NetarchiveSuite Quick Start Manual

Contents

Introduction
System overview
Download and installation
Running a simple harvest
1. Setting up the harvest
2. Viewing the results
Running a snapshot harvest
Analyzing harvested data
Carrying on...

Introduction

This manual provides instructions for quickly getting a basic NetarchiveSuite system up and running. It uses a pre-built script that starts all components on the same machine. This allows you to start experimenting with the functionality without having to do any more setup than absolutely necessary.

It should not require much technical skill to evaluate the system. What it does require is a computer running a Linux operating system and with sun java 1.6 or above installed. You do not need root/administrator access.

Going through this quick start should take about an hour.

System overview

edit

The primary function of the NetarchiveSuite is to plan, schedule and archive web harvests of parts of the internet. We use Heritrix as our webcrawler. The NetarchiveSuite can organize three different kinds of harvests:

Event harvesting (organize harvests of a set of domains related to a specific event, e.g. 9/11, Royal Weddings, and Elections).
Selective harvesting (recurrent harvests of a set of domains).
Snapshot harvesting (organizing a complete snapshot of all known domains)

The NetarchiveSuite is split into three main modules corresponding to harvesting, archiving and accessing via viewerproxy.

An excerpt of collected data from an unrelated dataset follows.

-- ==== Sys2Proof/Syntax.lean ====
section
/-! DEFINITION. The commands the block takes, one constructor for each row of spec/opcode_table.json, in its
order (a few rare rows and the rows without operands stand last, for Lean's compiler gives constructors that carry
operands no number above 244). A command that stands for something the block notices by itself (an instant reached, a timeout, an input edge) says
so by being in the queue; `t` is the TS, in ns, at which it happens. -/

namespace Sys2Proof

Please refer to the overview description for more details.

Download and installation

edit

For a quick start, we have prepared a bash shell script that starts all the necessary components on one machine. We will use this script throughout this quickstart manual to allow you to get a feel for what the system can do and how it works without having to deal with issues of distributing to other servers.

Base system required

For the quick startup, NetarchiveSuite requires

a Linux system.
Note that for the quickstart, you must be able to run a browser on the machine that you run the system on - this is an artifact of the quickstart system and is not the case in the full system. Root access is not required.
Running Ant application - Java based build tool like make
Oracle Java SE (Standard Edition) JDK version 1.6.0_19 running on the Linux system.
Newer versions of Java may work, but have not been tested. Older versions of Java will not work correctly. The latest download version of Oracle Java 6 SE is "JDK 6 Update 21" (11 October 2010).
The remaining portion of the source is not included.